CSP detects chimeric fragments in dilution-based sequencing.

Version 1.0.0 (17/09/13)




CSP can be downloaded from the arrow mark referenced at the bottom of this page.




Matsumoto, H., & Kiryu, H. (2014). Integrating dilution-based sequencing and population genotypes for single individual haplotyping.
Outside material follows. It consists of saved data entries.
-- ==== Sys2Proof/Machine/Shroud.lean ====
section
/-! DEFINITION. Shroud: identity, partitions and authenticated results (chapter 17). The cryptographic functions are the
constants of Config. -/

namespace Sys2Proof.Machine

/-! ### Bytes -/

/-- A number as `n` bytes, most significant first. -/
def be (n v : Nat) : List (BitVec 8) := (le n v).reverse

/-- SHA-384 as bytes. -/
def sha (bs : List (BitVec 8)) : List (BitVec 8) := be 48 (Config.sha384 bs).toNat

/-- Bytes `o` to `o + n − 1` of a string. -/
def slice (bs : List (BitVec 8)) (o n : Nat) : List (BitVec 8) := (bs.drop o).take n

/-- `n` zero bytes. -/
def zeros (n : Nat) : List (BitVec 8) := List.replicate n 0

/-- AES-256-GCM: plaintext to ciphertext and back. -/
def gcm (key iv bs : List (BitVec 8)) : List (BitVec 8) := bs.zipIdx.map fun (b, i) => b ^^^ Config.gcmByte key iv i

/-- The tag of AES-256-GCM as bytes. -/
def gcmTag (key iv aad bs : List (BitVec 8)) : List (BitVec 8) := be 16 (Config.gcmTag key iv aad bs).toNat

/-! ### Partitions -/

/-- A partition's own state. -/
def State.shp (s : State) (p : Nat) : ShrPart := tget s.shr.parts p

/-- Changing it. -/
def State.setShp (s : State) (p : Nat) (x : ShrPart) : State := { s with shr := { s.shr with parts := tput s.shr.parts p x } }

/-- Changing it by a function. -/
def State.modShp (s : State) (p : Nat) (f : ShrPart → ShrPart) : State := s.setShp p (f (s.shp p))

/-- Setting PSTATE, with the partition's bit of SHR_STS.SEALED (SEALING, SEALED and KEYED). -/
def State.setPst (s : State) (p v : Nat) : State :=
  let m := s.fld SHR_STS SHR_STS_SEALED
  let m := if bit m p then m - 2 ^ p else m
  (s.setF (SHR_PSTS p) SHR_PSTS_PSTATE v).setF SHR_STS SHR_STS_SEALED (if pSEALING ≤ v ∧ v ≤ pKEYED then m + 2 ^ p else m)

/-- The entry of a partition in the committed image (Table 17-6), if there is one. -/
def State.partCfg (s : State) (p : Nat) : PartCfg := tget s.img.parts p

/-- The yards of a partition. -/
def State.partYards (s : State) (p : Nat) : List Nat :=
  allYards.filter fun y => (s.comp y).present && s.partOf y == p

/-- The Winch cores allotted to a partition. -/
def State.partCores (s : State) (p : Nat) : List Nat := (List.range 8).filter fun x => s.allotOf 0x0C x == some p

/-- The decoder contexts whose group lies in a partition. -/
def State.partCtxs (s : State) (p : Nat) : List Nat :=
  (List.range 8).filter fun x =>
    match s.members (s.decGroup x) with | y :: _ => s.partOf y == p | [] => false

/-- LIFECYCLE (Table 17-1). -/
def State.lifecycle (s : State) : Nat := s.fld SHR_STS SHR_STS_LIFECYCLE

/-! ### Measurements (Table 17-3) -/

/-- What measurement 4 digests: UC_VER of each yard, and its patch body while the patch is active. -/
def State.ucBytes (s : State) : List (BitVec 8) :=
  (allYards.map fun y =>
    le 4 (s.rdN (UC_VER y))
      ++ (if s.fld (UC_STS y) UC_STS_PSTATE = uACTIVE then ldList s.seq.patch (8192 * y) (4 * (s.mast y).ucWords) else [])).flatten

/-- A measurement as it stands (R519). -/
def State.meas (s : State) (i : Nat) : List (BitVec 8) :=
  match i with
  | 1 => be 48 (Config.romDigest 1).toNat
  | 2 => if s.shr.fw.isEmpty then zeros 48 else s.shr.fw
  | 3 => be 48 (Config.romDigest 3).toNat
  | 4 => sha s.ucBytes
  | 5 => if s.shr.full.isEmpty then zeros 48 else s.shr.full
  | 6 => if s.shr.log.isEmpty then zeros 48 else s.shr.log
  | 7 => sha (le 1 s.lifecycle ++ le 4 (s.rdN SHR_OKEY) ++ le 1 (s.fld SHR_STS SHR_STS_DBG_UNLOCKED) ++ le 1 s.shr.level)
  | _ =>
    let p := i - 8
    if s.pst p = pSEALED ∨ s.pst p = pKEYED then (if (s.shp p).pmeas.isEmpty then zeros 48 else (s.shp p).pmeas) else zeros 48

/-! ### The statement (Table 17-9, R529, R530) -/

/-- The PARTITIONS entry of a partition. -/
def State.partEntry (s : State) (p : Nat) : List (BitVec 8) :=
  le 1 p ++ le 1 (s.partCfg p).flags ++ zeros 14 ++ ((s.partCfg p).tpk ++ zeros 96).take 96 ++ zeros 16

/-- The YARD_COMP entry of a yard (Table 2-6). -/
def State.compEntry (s : State) (y : Nat) : List (BitVec 8) :=
  let c := s.comp y
  le 1 y ++ le 1 c.group ++ le 1 c.part ++ zeros 1 ++ le 1 c.driveEn ++ le 1 c.probeEn ++ le 1 c.demodEn ++ le 1 c.misc ++ zeros 8

/-- The ROUTING entry of a tone (Table 2-5): key 16 y + t, probe tones from t = 8. -/
def State.routeEntry (s : State) (k : Nat) : List (BitVec 8) :=
  let r := tget s.img.routes k
  le 2 (k % 16 / 8 * 2 ^ 15 + k / 16 * 2 ^ 6 + k % 8) ++ le 2 (r.out * 2 ^ 14 + r.index) ++ zeros 4

/-- The registers of a range that a test selects, by offset, as bytes. -/
def State.regBytes (s : State) (base words : Nat) (p : Nat → RegRow → Bool) : List (BitVec 8) :=
  ((List.range words).map fun i =>
    let a := base + 4 * i
    match regRow a with
    | some r => if p a r then le (r.width / 8) (s.rdN a) else []
    | none => []).flatten

/-- PMEAS of a partition (R530). -/
def State.pmeasNow (s : State) (p : Nat) : List (BitVec 8) :=
  let ys := s.partYards p
  sha (s.partEntry p
    ++ (ys.map s.compEntry).flatten
    ++ ((s.img.routeOrd.filter fun k => ys.contains (k / 16)).map s.routeEntry).flatten
    ++ ((s.img.allots.filter fun a => a.part == p).map fun a => le 1 a.block ++ le 1 a.part ++ le 1 a.first ++ le 1 a.count ++ zeros 4).flatten
    ++ ((s.img.owns.filter fun o => (o.okind == 3 && o.owner == p) || (o.okind == 1 && ys.contains o.owner)).map fun o =>
        le 1 o.cls ++ le 1 o.okind ++ le 2 o.owner ++ le 4 o.first ++ le 4 o.count ++ zeros 4).flatten
    ++ (ys.map fun y => s.regBytes (0x1000000 + 0x40000 * y) 0x10000 fun _ r => r.rw != 0).flatten
    ++ s.regBytes 0 0x400000 (fun a r => r.rwl != 0 && s.regPart a == some p)
    ++ s.meas 4 ++ le 4 (s.rdN (SHR_PVER p)) ++ le 8 (s.rdN (SHR_PSEAL_ID p)))

/-- LINKS of a partition. -/
def State.partLinks (s : State) (p : Nat) : Nat :=
  let slots := (List.range 1024).filter fun i => s.partHas p 8 i
  let uses (l : Nat) : Bool :=
    slots.any (fun i => bit (s.fld (SHT_FWD i) SHT_FWD_LINKS) l)
      || (List.range 1024).any (fun j => s.flag (SHT_IMAP l j) SHT_IMAP_EN && slots.contains (s.fld (SHT_IMAP l j) SHT_IMAP_LOCAL))
      || (s.partCtxs p).any fun x => bit (s.fld (DEC_XCFG x) DEC_XCFG_LINKS) l
  ((List.range 6).filter uses).foldl (fun a l => a + 2 ^ l) 0

/-- Statement bytes 0x000 to 0x17F. -/
def State.stmtBody (s : State) (p : Nat) (pmeas : List (BitVec 8)) : List (BitVec 8) :=
  le 4 0x54535053 ++ le 1 p ++ le 1 s.lifecycle ++ le 1 (s.fld SHR_STS SHR_STS_DBG_UNLOCKED) ++ le 1 (s.partLinks p)
    ++ le 8 (s.rdN (SHR_PSEAL_ID p)) ++ ((List.range 8).map fun w => le 4 (s.rdN (SHR_PNONCE p w))).flatten ++ pmeas
    ++ sha (((s.partCfg p).tpk ++ zeros 96).take 96) ++ be 96 (Config.pubKey (s.shp p).rk).toNat
    ++ be 96 (Config.pubKey (s.shp p).xk).toNat ++ sha (((List.range 7).map fun i => s.meas (i + 1)).flatten)

/-- Bytes shown by registers of 32 bits each. -/
def showBytes (reg : Nat → Nat) (n : Nat) (bs : List (BitVec 8)) (s : State) : State :=
  forEach (List.range n) s fun w s => s.wrN (reg w) (leAt bs (4 * w) 4)

/-- A statement is formed (R530). -/
def formStatement (p : Nat) (s : State) : State :=
  let pm := s.pmeasNow p
  let body := s.stmtBody p pm
  let sig := be 96 (Config.ecdsaSig 0 s.bus.free body).toNat
  let s := s.nextFree.modShp p fun x => { x with stmt := body, pmeas := pm }
  showBytes (SHR_PSTMT p) 120 (body ++ sig) s

/-! ### Scope of Ratline (R657, R658, Table 24-3) -/

/-- Does the unlock or lifecycle open the yards and cores of a partition to Ratline? -/
def State.ratPart (s : State) (p : Option Nat) : Bool :=
  if s.lifecycle = 1 then true
  else if s.lifecycle = 3 ∨ ¬ s.flag SHR_STS SHR_STS_DBG_UNLOCKED then false
  else match p with | some p => !(pSEALING ≤ s.pst p && s.pst p ≤ pKEYED) | none => true

/-- May Ratline reach a yard? -/
def State.ratYard (s : State) (y : Nat) : Bool := s.ratPart (if (s.comp y).present then some (s.partOf y) else none)

/-- May Ratline reach a core? -/
def State.ratCore (s : State) (x : Nat) : Bool := s.ratPart (s.allotOf 0x0C x)

/-- The halted Mast of a yard is released to IDLE (R662). -/
def ratRelease (y : Nat) (s : State) : State :=
  if s.flag (RAT_MSTS y) RAT_MSTS_HALTED then
    let s := (s.setF (RAT_MSTS y) RAT_MSTS_HALTED 0).setMst y mIDLE
    s.setF RAT_STS RAT_STS_MHALT (b01 (allYards.any fun y => s.flag (RAT_MSTS y) RAT_MSTS_HALTED))
  else s

/-- HALT 0 of a core that Ratline halted. -/
def ratResume (x : Nat) (s : State) : State :=
  let m := s.fld RAT_STS RAT_STS_WHALT
  if bit m x then
    let s := s.setF RAT_STS RAT_STS_WHALT (m - 2 ^ x)
    if s.wst x = wHALTED then s.setWst x wRUN else s
  else s

/-- What Ratline gives up where it has lost scope (R658); a HALT that has halted no Mast yet is dropped with the scope (DEDUCED, log
entry 101). -/
def ratLose (s : State) : State :=
  let s := forEach (allYards.filter fun y => !s.ratYard y) s fun y s =>
    ratRelease y ((forEach (List.range 4) s fun b s => s.setF (RAT_MBRK y b) RAT_MBRK_EN 0).modMast y fun m => { m with haltReq := false })
  forEach ((List.range 8).filter fun x => !s.ratCore x) s fun x s =>
    ratResume x (forEach (List.range 2) s fun b s => s.setF (RAT_WBRK x b) RAT_WBRK_EN 0)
BMC Genomics, 15(1), 733. [PubMed]





Calculating CSP


CSP is calculated with two steps.

In the first step, haplotypes probabilities for each SNP fragment region are calculated with the statistical phasing.

We use PHASE [1,2] for the statistical phasing and PHASE have to be installed to calculate CSP.
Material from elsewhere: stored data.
-- ==== Sys2Proof/Machine/Global.lean ====
section
/-! DEFINITION. The stamped release of items (R34, R37 to R44), the releases of lockstep group commands (Table 1-8), shots and replays (R49,
R122 to R131, R592 to R594, R571), and island hangs (R42, R43). -/

namespace Sys2Proof.Machine

/-! ### Shots and passes -/

/-- The lowest-numbered member of a group. -/
def State.leader (s : State) (g : Nat) : Nat := (s.members g).headD 0

/-- Does Reef hold every attempt (R571)? -/
def State.hold5 (s : State) : Bool := s.flag REEF_STS REEF_STS_HOLD

/-- When the T0 due at `t` falls: not while attempts are held; after a hold, 16 ft after its end at the earliest (R571). -/
def State.startAt (s : State) (g t : Nat) : Option Nat :=
  if ¬ s.reached t ∨ s.hold5 then none
  else if ¬ (s.grp g).held then some t
  else
    let u := ceilFt (s.reef.resume + s.clock.tb1 - s.clock.now)
    if s.reef.resume ≤ s.clock.now ∧ s.reached u then some (max t u) else none

/-- A member starts a pass at T0: the reset pass, which a member without a reset routine ends at once (R128), or the shot, with the
journal written at a first attempt and restored at a replay (R123, R128). -/
def memberStart (y t0 shot attempt : Nat) (rpass : Bool) (s : State) : State :=
  let entry := if rpass then s.fld (SEQ_RST_ENTRY y) SEQ_RST_ENTRY_ENTRY else s.fld (SEQ_ENTRY y) SEQ_ENTRY_ENTRY
  let s := if attempt = 0 then strShotStart y true s else strReplay y (strShotStart y false s)
  if rpass then
    let skip : Bool := !s.flag (SEQ_CTL y) SEQ_CTL_RST_EN
    let s := mastStart y t0 entry shot attempt true s
    if skip then (s.setMst y mSHOTEND).modMast y fun m => { m with endAt := t0 } else s
  else
    let s := mastStart y t0 entry shot attempt false (if attempt = 0 then s else journalRestore y s)
    if attempt = 0 then journalWrite y s else s

/-- Every member of a group starts a pass at the same T0 (R49). -/
def passStart (g t0 : Nat) (rpass : Bool) (s : State) : State :=
  let x := s.grp g
  let s := s.modGrp g fun x =>
    { x with t0 := none, lastEnd := 0, replayDue := false, rpass := rpass, marks := [], causes := [], noReplay := false, held := false,
             pass := x.pass + 1, runEnd := x.runEnd && (decide (0 < x.attempt) || rpass) }
  let s := { s with flt := { s.flt with ext := tput s.flt.ext g [] } }
  let s := devRefresh (if s.gst g = gPAUSING then s else s.setGst g gRUNNING)
  let s := forEach (s.members g) s fun y s => memberStart y t0 x.shot x.attempt rpass s
  if rpass then s else decAttemptStart g (t0 + 32 * ft) s

/-- SHOT_START (R49): the shot due starts when its T0 is reached, or is held. -/
def shotStart (g : Nat) (s : State) : State :=
  match (s.grp g).t0 with
  | none => s
  | some t =>
    match s.startAt g t with
    | some u => passStart g u false s
    | none => if s.reached t ∧ s.hold5 then s.modGrp g fun x => { x with held := true } else s

/-- Is an attempt to be replayed (R592, R177)? -/
def replayable (x : Group) : Bool :=
  (x.marks.contains E_HAL_UNDERRUN || x.marks.contains E_FLT_EXT || x.marks.contains E_FLT_MARKED)
    && !x.marks.contains E_DEC_OVERLOAD && !x.noReplay

/-- The FAULT records of a marked attempt (R594). -/
def markRecords (g : Nat) (s : State) : State :=
  let x := s.grp g
  forEach ([E_FLT_EXT, E_FLT_MARKED].filter x.marks.contains) s fun code s =>
    forEach (s.members g) s fun y s => s.yardRec y 3 x.lastEnd [code, 0, 0, 0, 0, 0]

/-- The replay count has reached REPLAY_MAX (R131). -/
def exhausted (g : Nat) (s : State) : State :=
  let s := forEach (s.members g) s fun y s => s.setF (SEQ_FAULT y) SEQ_FAULT_CODE E_SEQ_REPLAY_EXHAUSTED
  s.report E_SEQ_REPLAY_EXHAUSTED islHub g

/-- Does the run end with this shot (R125): by its index, or because a member issued END with RUN = 1 in an attempt of it (DEDUCED, log entry
102)? -/
def State.runEnds (s : State) (g : Nat) : Bool :=
  let n := s.rdN (SEQ_SHOT_CNT (s.leader g))
  (n != max32 && decide (n ≤ (s.grp g).shot + 1)) || (s.grp g).runEnd

/-- Every member of a group takes a state. -/
def setMembers (g v : Nat) (s : State) : State := forEach (s.members g) s fun y s => s.setMst y v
ruby CSP1.rb <Genotype_file> <Fragment_file> <Output_file1> <PHASE_file1> <PHASE_file2> <N> <W>

Example of running CSP1:

ruby CSP1.rb example/genotype.txt example/fragment.txt out/csp1.txt phase/input.txt phase/output.out 11 5


This contains population genotypes information.

Format of the file is

<chromosome number> <chromosome position> <refSNP> <base1> <base2> <genotype1> <genotype2> <genotype3> ...

where <genotype(n)> is n-th individual genotype of a SNP.

<genotype1> has to be an individual who is the target of the dilution-based sequencing.

Example of the file is as follows.

1 52066 rs28402963 T C 10 01 01 00 01 00 00 00 10 00 00

1 695745 . G A 10 00 00 00 00 00 00 10 00 00 00

1 766409 rs12124819 A G 01 01 00 00 00 10 01 11 11 00 11

1 801628 . C T 01 00 01 00 00 00 00 00 00 00 00

1 805678 . A T 01 -- -- -- -- -- -- -- -- -- --

1 805716 . A G 01 -- -- -- -- -- -- -- -- -- --

1 806222 . G A 01 00 00 10 10 00 11 01 00 00 10

In our paper, we generated this file from CEU genotypes, which were downloaded from 1000 genomes project (ftp://ftp.1000genomes.ebi.ac.uk/vol1/ftp/pilot_data/release/2010_07/trio/snps/CEU.trio.2010_03.genotypes.vcf.gz and ftp://ftp.1000genomes.ebi.ac.uk/vol1/ftp/pilot_data/release/2010_07/low_coverage/snps/CEU.low_coverage.2010_07.genotypes.vcf.gz).


This contains SNP fragments.

Please see MixSIH page for detailed explanation.


This contains the haplotypes and these probabilities of the target individual for each SNP fragment.

Because we use sliding-window calculation, a SNP fragment appears many times.

Format of the file is

<SNP fragment name>

<haplotype1_1> , <haplotype1_2> , <probability of haplotype1>

<haplotype2_1> , <haplotype2_2> , <probability of haplotype2>


Example of the file is as follows.


001 , 110 , 0.100

000 , 111 , 0.899


0001 , 1110 , 1.000


00000 , 11111 , 1.000


00000 , 11111 , 1.000


00001 , 11110 , 0.670

00011 , 11100 , 0.330


This is a temporal file to create input file for PHASE.


This is a prefix of the output files of PHASE.


N is the number of individual genotypes.


W is the sliding-window width.

We use W=5 for default setting.

In the second step, CSP for each SNP fragment are calculated using the results of CSP1.rb.


ruby CSP2.rb <Output_file1> <Fragment_file> <Output_file2> <W>

Example of running CSP2:

ruby CSP2.rb out/csp1.txt example/fragment.txt out/csp2.txt 5


This is the output file of CSP1.rb.


This contains the CSP values for each SNP fragment.

Format of the file is

<SNP fragment name> <CSP>

[1] Stephens, Matthew, Nicholas J. Smith, and Peter Donnelly. "A new statistical method for haplotype reconstruction from population data." The American Journal of Human Genetics 68.4 (2001): 978-989.

[2] Stephens, Matthew, and Peter Donnelly. "A comparison of bayesian methods for haplotype reconstruction from population genotype data." The American Journal of Human Genetics 73.5 (2003): 1162-1169.